There was a time when we knew where we were getting our ideas. In my eighth grade English class, we were assigned “A Tale of Two Cities,” and lest we enjoy the novel, we were instructed to read Charles Dickens’s classic with an eye toward tracking the symbolism in the text. One afternoon while I was in the library, struggling to find symbols, I ran into a few of my classmates, who removed from their pockets folded yellow and black pamphlets that read “Cliffs Notes” and beneath that the title of Dickens’s novel in block letters. That “study guide” was a revelation.

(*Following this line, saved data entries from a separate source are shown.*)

-- ==== Sys2Proof/Laws/Wrappers.lean ====
section
/-!
SUPPORT. When a command acts at all: what the four wrappers of a meaning come to under their conditions.
-/

namespace Sys2Proof.Machine

theorem State.runCore_on {s : State} (h : s.coreOn = true) (f : State → State) : s.runCore f = s.keepQueue (f s) := by
  simp [State.runCore, h]

theorem State.runCore_off {s : State} (h : s.coreOn = false) (f : State → State) : s.runCore f = s.keepQueue s := by
  simp [State.runCore, h]

theorem State.runAon_on {s : State} (h : s.pwr.rails.powerGood = true) (f : State → State) : s.runAon f = s.keepQueue (f s) := by
  simp [State.runAon, h]

theorem State.runAon_off {s : State} (h : s.pwr.rails.powerGood = false) (f : State → State) : s.runAon f = s.keepQueue s := by
  simp [State.runAon, h]

theorem State.runAlways_eq (s : State) (f : State → State) : s.runAlways f = s.keepQueue (f s) := rfl

/-- A host write that reaches its register. -/
theorem State.runHost_reaches {s : State} {off : Nat} (h : s.reaches off) (v : Word) (f : State → State) :
    s.runHost off v f = s.keepQueue ((f s).passedOn off v) := by
  obtain ⟨h1, h2, h3⟩ := h
  rw [State.runHost, State.hostDo, h1, h2, h3]
  simp only [Bool.false_eq_true, ↓reduceIte, State.passedOn]

/-- A host write of a register that the pair does not share. -/
theorem State.runHost_alone {s : State} {off : Nat} (h : s.reaches off) (hp : pairShared off = false) (v : Word) (f : State → State) :
    s.runHost off v f = s.keepQueue (f s) := by
  rw [State.runHost_reaches h]
  simp [State.passedOn, hp]

/-- Registers below the composition block are not shared. -/
theorem pairShared_below {off : Nat} (h : off < 0x1800000) : pairShared off = false := by
  unfold pairShared
  rw [decide_eq_false (by omega), decide_eq_false (by omega), decide_eq_false (by omega)]
  rfl

/-- Registers between the panel link and the calibration block are not shared. -/
theorem pairShared_between {off : Nat} (h : 0x1C00000 ≤ off) (k : off < 0x3800000) : pairShared off = false := by
  unfold pairShared
  rw [decide_eq_false (by omega), decide_eq_false (by omega), decide_eq_false (by omega)]
  rfl

/-- The commands of a panel-link group are not shared. -/
theorem pairShared_gCmd {g : Nat} (h : g < 6) : pairShared (SPL_G_CMD g) = false ∧ pairShared (SPL_G_LPBK g) = false := by
  have : ∀ g < 6, pairShared (SPL_G_CMD g) = false ∧ pairShared (SPL_G_LPBK g) = false := by decide
  exact this g h

/-- The buffer commands of the stack streams reach the partner as STACK messages (R419). -/
theorem sentOtherwise_stkCmd {i : Nat} (h : i < 8) : sentOtherwise (CMP_STK_CMD i) = true := by
  simp only [sentOtherwise, Bool.or_eq_true, List.any_eq_true, List.mem_range]
  exact .inr ⟨i, h, by simp⟩

theorem answers_iff (c : Instr) (s t : State) : answers c s t ↔ exec c s = .next (s.keepQueue t) := Iff.rfl

end Sys2Proof.Machine
end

Here were the plot, the characters, even the symbols, all laid out in paragraphs and bullet points. I read the Cliffs Notes in one night, and wrote my B paper without finishing the novel. The lesson was not to immerse and get lost in the actual cultural document itself but to mine it for any valuable ore and minerals — data, factoids, what you need to know — and then trade them on the open market.
With the advent of each new technology — movable type, radio, television, the Internet — there have been laments that the end is nigh for illuminated manuscripts, for books, magazines and newspapers. What is different now is the ubiquity of the technology that is replacing every old medium.
The information is everywhere, a constant feed in our hands, in our pockets, on our desktops, our cars, even in the cloud. The data stream can’t be shut off. It pours into our lives a rising tide of words, facts, jokes, GIFs, gossip and commentary that threatens to drown us. Perhaps it is this fear of submersion that is behind this insistence that we’ve seen, we’ve read, we know. It’s a none-too-convincing assertion that we are still afloat. So here we are, desperately paddling, making observations about pop culture memes, because to admit that we’ve fallen behind, that we don’t know what anyone is talking about, that we have nothing to say about each passing blip on the screen, is to be dead.